Мы оглянулись. И правда, в трамвае никого, кроме нас, не было, ни кондукторши, ни пассажиров, а кабина водителя зеленела насквозь, как аквариум, и водоросли обвили сиденье, и, слабо шевеля плавниками, там плавала зеленая звезда.

— Но где же мы, где? — спросила я. — Не пойму что-то. А ты, сестричка? Мы проехали Стропы, а дальше Строп я ничего не знаю.

— Дальше Строп Москва, — спокойно объяснила ты, — оттуда папочка привез нам эти шубки.

— Ничего себе шубки, — одобрил Юрис.

— Юрис, а тебе не холодно без шапки? — спросила ты. — Юрис, а где твоя заячья шапка?

Юрис задумался.

— А черт его знает, — сказал он наконец, — я уже давно без шапки, и мне не холодно.

— А где твое серое пальто, Юрис? — настаивала ты. — И клетчатый шарф?

— Какое это имеет значение, — пожал плечами Юрис, — нет пальто, нет шапки, что, я без них не человек, что ли? Вот только плохо, что рубашка под формой белая, больно маркая, часто придется стирать, но ничего, моряки народ аккуратный, и я часто буду стирать свою рубашку.

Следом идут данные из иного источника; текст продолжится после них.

-- ==== Sys2Proof/Proofs/WalkStep.lean ====
section
/-! SUPPORT. One step of the close walk: the row under the cursor, its due judgement, and after the last row the finish (R69,
R77, R81; logs 44, 57). -/

namespace Sys2Proof.Machine

theorem rowFrom_isSome_iff {s : State} {c : Nat} : (s.rowFrom c).isSome = true ↔ ∃ r, s.rowOk r = true ∧ c ≤ r := by
  simp only [State.rowFrom, List.find?_isSome, mem_rowIds, decide_eq_true_eq]

theorem rowFrom_isSome_congr {s t : State} (h : ∀ r, (t.row r).cfg = (s.row r).cfg) (c : Nat) :
    (t.rowFrom c).isSome = (s.rowFrom c).isSome := by
  rw [Bool.eq_iff_iff, rowFrom_isSome_iff, rowFrom_isSome_iff]
  simp only [State.rowOk, h]

/-! ### The row stepped and judged -/

namespace RowStepped

variable {r : Nat} {o : Soil} {c : Account} {v : Walk} {s a : State} (h : RowStepped r o c v s a)
include h

theorem ep : a.ep = s.ep := (congrArg State.ep h.apart :)
theorem ctl : a.ctl = s.ctl := (congrArg State.ctl h.apart :)
theorem clk : a.clk = s.clk := (congrArg State.clk h.apart :)
theorem rnd : a.rnd = s.rnd := (congrArg State.rnd h.apart :)
theorem stm : a.stm = s.stm := (congrArg State.stm h.apart :)
theorem robots : a.robots = s.robots := (congrArg State.robots h.apart :)
theorem robot (x : Nat) : a.robot x = s.robot x := (congrArg (fun t : State => t.robot x) h.apart :)
theorem cart (x : Nat) : a.cart x = s.cart x := (congrArg (fun t : State => t.cart x) h.apart :)

theorem row_ne {j : Nat} (hj : j ≠ r) : a.row j = s.row j := by rw [h.row, if_neg hj]

/-- Nothing of a row changes but its soiling record and account. -/
theorem apart_row (j : Nat) : { a.row j with soil := (s.row j).soil, acct := (s.row j).acct } = s.row j := by
  rw [h.row]
  split
  · next hj => rw [hj]
  · rfl

theorem cfg (j : Nat) : (a.row j).cfg = (s.row j).cfg := (congrArg Row.cfg (h.apart_row j) :)
theorem sup (j : Nat) : (a.row j).sup = (s.row j).sup := (congrArg Row.sup (h.apart_row j) :)
theorem banks (j : Nat) : (a.row j).banks = (s.row j).banks := (congrArg Row.banks (h.apart_row j) :)

theorem soil : (a.row r).soil = o := by rw [h.row, if_pos rfl]
theorem acct : (a.row r).acct = c := by rw [h.row, if_pos rfl]

theorem swapReads : SwapReads s a where
  clk := h.clk
  ctl := h.ctl
  site := by rw [h.yld]
  staging := by rw [h.ep]
  cfg := h.cfg
  banks := h.banks
  robotOn _ := by rw [State.robotOn, h.robots]; rfl

end RowStepped

/-- The row stepped, and its due judgement taken where it is handed on (R81). -/
def walkJudged (r : Nat) (w : Walk) (s : State) : State :=
  if (walkedRow r w s).2 then takeJudgement r (walkedRow r w s).1 else (walkedRow r w s).1

theorem walkJudged_runs {A : Allow} (r : Nat) (w : Walk) (s : State) : Moves A (walkedRow r w s).1 (walkJudged r w s) := by
  unfold walkJudged
  split
  · exact takeJudgement_moves r _
  · exact .refl _

theorem walkJudged_banks {r : Nat} {w : Walk} {s : State} (h : (walkedRow r w s).1.rnd.isOpen = false) (j : Nat) :
    ((walkJudged r w s).row j).banks = ((walkedRow r w s).1.row j).banks := by
  unfold walkJudged
  split
  · exact takeJudgement_banks h r j
  · rfl

/-- The walk after a row: it goes on where a row follows, and ends after the last one (R77). -/
def walkAdvanced (r : Nat) (b : State) : State :=
  match b.yld.walk, b.rowFrom (r + 1) with
  | some v, none => finishWalk v b
  | _, _ => b

theorem walkStep_eq {s : State} {w : Walk} {r : Nat} (hw : s.yld.walk = some w) (hr : s.rowFrom w.cursor = some r) :
    walkStep s = walkAdvanced r (walkJudged r w s) := by
  rw [walkStep, hw]
  dsimp only
  rw [hr]
  rfl

section Advance

variable {s : State} {w v : Walk} {r : Nat} {o : Soil} {c : Account} (ht : RowStepped r o c v s (walkedRow r w s).1)
include ht

theorem walkJudged_rowFrom (k : Nat) : ((walkJudged r w s).rowFrom k).isSome = (s.rowFrom k).isSome :=
  rowFrom_isSome_congr (fun j => ((walkJudged_runs (A := {}) r w s).row_kept rfl j).cfg.trans (ht.cfg j)) k

theorem walkAdvanced_of_more (h : (s.rowFrom (r + 1)).isSome = true) :
    walkAdvanced r (walkJudged r w s) = walkJudged r w s := by
  obtain ⟨j, hj⟩ := Option.isSome_iff_exists.1 ((walkJudged_rowFrom ht (r + 1)).trans h)
  rw [walkAdvanced, hj]
  cases (walkJudged r w s).yld.walk <;> rfl

theorem walkAdvanced_of_last (h : s.rowFrom (r + 1) = none) :
    walkAdvanced r (walkJudged r w s) = finishWalk v (walkJudged r w s) := by
  have hv : (walkJudged r w s).yld.walk = some v := by rw [(walkJudged_runs (A := {}) r w s).site.yld, ht.yld]
  have hnone : (walkJudged r w s).rowFrom (r + 1) = none := by
    rw [← Option.isNone_iff_eq_none, ← Option.not_isSome, walkJudged_rowFrom ht, h]
    rfl
  rw [walkAdvanced, hv, hnone]

/-- What the finish reads of the row stepped and judged is what it was, but for the walk and the uplink queue's tail. -/
theorem walkJudged_ep : (walkJudged r w s).ep = s.ep := (walkJudged_runs (A := {}) r w s).site.ep.trans ht.ep

theorem walkJudged_par (p : Param) : (walkJudged r w s).par p = s.par p := by
  rw [State.par, (walkJudged_runs (A := {}) r w s).site.ctl, ht.ctl]
  rfl

theorem walkJudged_cfg (j : Nat) : ((walkJudged r w s).row j).cfg = (s.row j).cfg :=
  ((walkJudged_runs (A := {}) r w s).row_kept rfl j).cfg.trans (ht.cfg j)

theorem walkJudged_swapReads (h : s.rnd.isOpen = false) : SwapReads s (walkJudged r w s) :=
  ht.swapReads.trans ((walkJudged_runs (A := {}) r w s).swapReads rfl rfl (walkJudged_banks (by rw [ht.rnd]; exact h)))

theorem walkJudged_queue_le : s.up.queue.length ≤ (walkJudged r w s).up.queue.length :=
  (ht.links.trans (walkJudged_runs (A := {}) r w s).links).queue_prefix.length_le

theorem walkJudged_queue_lt (h : s.up.queue.length < 63) : (walkJudged r w s).up.queue.length < 64 :=
  ((walkJudged_runs (A := {}) r w s).announced ht.announced).length_lt h

theorem walkAdvanced_walkFrame : WalkFrame (walkedRow r w s).1 (walkAdvanced r (walkJudged r w s)) := by
  refine (WalkFrame.of_frame ((walkJudged_runs (A := {}) r w s).frame rfl rfl rfl)).trans ?_
  cases h : s.rowFrom (r + 1) with
  | none =>
    rw [walkAdvanced_of_last ht h]
    exact finishWalk_walkFrame v _
  | some j =>
    rw [walkAdvanced_of_more ht (by rw [h]; rfl)]
    exact .of_frame ((Moves.refl (A := {}) _).frame rfl rfl rfl)

end Advance

/-- The state after a step of the walk, the SECURED test made. -/
def walkTaken (r : Nat) (w : Walk) (s : State) : State := settle (walkAdvanced r (walkJudged r w s))

theorem exec_walkStep {s : State} {w : Walk} {r : Nat} (hw : s.yld.walk = some w) (hr : s.rowFrom w.cursor = some r) :
    exec .walkStep s = .next (walkTaken r w s) := by
  rw [walkTaken, ← walkStep_eq hw hr]
  rfl

/-! ### A row to follow -/

section More

variable {s : State} {w v : Walk} {r : Nat} {o : Soil} {c : Account} (ht : RowTaken r w s o c v (walkedRow r w s))
include ht

theorem walkTaken_of_more (h : (s.rowFrom (r + 1)).isSome = true) : walkTaken r w s = settle (walkJudged r w s) := by
  rw [walkTaken, walkAdvanced_of_more ht.stepped h]

/-- With a row to follow the step is moves after the row. -/
theorem walkTaken_runs (h : (s.rowFrom (r + 1)).isSome = true) :
    Moves { storm := true } (walkedRow r w s).1 (walkTaken r w s) := by
  rw [walkTaken_of_more ht h]
  exact (walkJudged_runs r w s).trans (settle_runs _)

/-- A row passed by, or void, leaves the round record. -/
theorem walkTaken_rnd (h : (s.rowFrom (r + 1)).isSome = true) (hno : (walkedRow r w s).2 = false)
    (hround : s.rnd.isOpen = false ∨ s.stm.state ≠ .park) : (walkTaken r w s).rnd = s.rnd := by
  have hrow := ht.stepped
  rw [walkTaken_of_more ht h, walkJudged, hno, ← hrow.rnd]
  simp only [Bool.false_eq_true, if_false]
  rcases hround with hclosed | hstate
  · exact settle_rnd_of_closed (by rw [hrow.rnd]; exact hclosed)
  · rw [settle_of_law fun _ hp => absurd (hrow.stm ▸ hp) hstate]
    rfl

/-- The due list after a thin or full row's judgement, the round closed and no robot assigned to the row. -/
theorem walkTaken_due (h : (s.rowFrom (r + 1)).isSome = true) (hyes : (walkedRow r w s).2 = true)
    (hclosed : s.rnd.isOpen = false) (ha : ∀ x a, (s.robot x).asg = some a → a.row ≠ r) :
    let u := walkTaken r w s
    (∀ n, u.judge r = .due n → ∃ d ∈ u.rnd.due, d.row = r ∧ d.u = n) ∧
    (∀ n, u.judge r = .hold n → ∀ d ∈ u.rnd.due, d.row = r → d.u = n) ∧
    (u.judge r = .clear → ∀ d ∈ u.rnd.due, d.row ≠ r) := by
  have hrow := ht.stepped
  have hk := walkTaken_runs ht h
  have hopen : (walkedRow r w s).1.rnd.isOpen = false := by rw [hrow.rnd]; exact hclosed
  have hjudge : (walkTaken r w s).judge r = (walkedRow r w s).1.judge r :=
    judge_congr (hk.row_kept rfl r).cfg (hk.row_kept rfl r).soil hk.site.ctl
  have hrnd : (walkTaken r w s).rnd = (takeJudgement r (walkedRow r w s).1).rnd := by
    rw [walkTaken_of_more ht h, settle_rnd_of_closed ((walkJudged_runs r w s).closed hopen), walkJudged, if_pos hyes]
  dsimp only
  rw [hjudge, hrnd]
  exact takeJudgement_due hopen (assigned_eq_false fun x => by rw [hrow.robot x]; exact ha x)

end More

/-! ### The last row -/

section Last

variable {s : State} {w v : Walk} {r : Nat} {o : Soil} {c : Account} (ht : RowTaken r w s o c v (walkedRow r w s))
  (h : s.rowFrom (r + 1) = none)
include ht h

/-- After the last row the finish follows, and the SECURED test. -/
theorem finish_runs : Moves { storm := true } (finishWalk v (walkJudged r w s)) (walkTaken r w s) := by
  rw [walkTaken, walkAdvanced_of_last ht.stepped h]
  exact settle_runs _

theorem walkTaken_acc : (walkTaken r w s).ep.acc = (totalled v (walkJudged r w s)).ep.acc := by
  rw [(finish_runs ht h).site.ep, finishWalk_acc]

theorem walkTaken_acc_of_no_report (hno : s.ep.acc.walks < s.par .reportDivider ∨ 64 ≤ s.up.queue.length) :
    (walkTaken r w s).ep.acc = s.ep.acc.add v := by
  have hrow := ht.stepped
  rw [walkTaken_acc ht h, totalled_of_no_report, ← walkJudged_ep hrow]
  · rfl
  · rw [walkJudged_ep hrow, walkJudged_par hrow]
    exact hno.imp_right fun k => k.trans (walkJudged_queue_le hrow)

theorem walkTaken_report (hdiv : s.par .reportDivider ≤ s.ep.acc.walks)
    (hroom : s.up.queue.length < if (s.row r).banks.closing = none then 64 else 63) :
    (walkTaken r w s).ep.acc = Accum.zero ∧
      ∃ n, UpEntry.report (render n (s.ep.acc.add v).payload) ∈ (walkTaken r w s).up.queue := by
  have hrow := ht.stepped
  have hlt : (walkJudged r w s).up.queue.length < 64 := by
    split at hroom
    · next hb =>
      obtain ⟨-, -, -, hno, hup⟩ := ht.passed hb
      rw [walkJudged, hno, if_neg Bool.false_ne_true, hup]
      exact hroom
    · exact walkJudged_queue_lt hrow hroom
  obtain ⟨n, heq⟩ := totalled_of_report (w := v) (s := walkJudged r w s)
    (by rw [walkJudged_par hrow, walkJudged_ep hrow]; exact hdiv) hlt
  refine ⟨by rw [walkTaken_acc ht h, heq], (walkJudged r w s).choices, ?_⟩
  have hmem : UpEntry.report (render (walkJudged r w s).choices ((walkJudged r w s).ep.acc.add v).payload) ∈
      (totalled v (walkJudged r w s)).up.queue := by
    rw [heq]
    simp
  rw [walkJudged_ep hrow] at hmem
  have hkept := (applyBatch_walkFrame (totalled v (walkJudged r w s))).trans
    (.of_epochFrame (finishWalk_epochFrame v (walkJudged r w s)))
  exact (hkept.queue.trans (finish_runs ht h).links.queue_prefix).subset hmem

— Я тебе постираю, Юрис, — обещала ты.

— Послушай, — сказал Юрис, — не обнимай меня так, задушишь.

— Я боюсь, что ты снова уйдешь, Юрис, — вздрогнув, сказала ты.

— А что, пожалуй, и уйду, — ответил Юрис, — очень жаль, но дела, дела. — Он махнул рукой куда-то в сторону земли, над которой мы подымались все выше и выше. — Ух и кувыркнулся бы я с этакой высоты в сугроб! — воскликнул он. — А вот Краслава, погляди, я тут родился! Видишь? — с торжеством сказал он тебе. — Я там родился!

Но ты боялась отвести от него глаза.

Сердце у меня вдруг сжалось. Глубокое сияние снега внизу — вот от него-то мне стало так не по себе, так грустно; огни Краславы сияли, как новогодняя елка, и на глаза навернулись слезы — мне стало казаться, что внизу по склонам холмов движутся со всех сторон люди с факелами в руках; люди, идущие друг за другом, высоко подымали свои огни, стараясь разглядеть нас в небе. Но наш трамвай, махая крыльями, уходил все глубже и безвозвратней в небо, пока факелы внизу и факелы вокруг нас не сделались одинаковой величины и интенсивности. Мы плыли, не задевая звезд, путь наш был устлан млечным сиянием, звезды окликали друг друга — мы это слышали, — перемигивались, перекликались, расступались, давая нам дорогу. Какая-то ночная птица всем телом ударилась о стекло нашего окна и громко крикнула, но ты смотрела на Юриса не отрываясь. Я испугалась и дернула тебя за руку. Ты смотрела на Юриса.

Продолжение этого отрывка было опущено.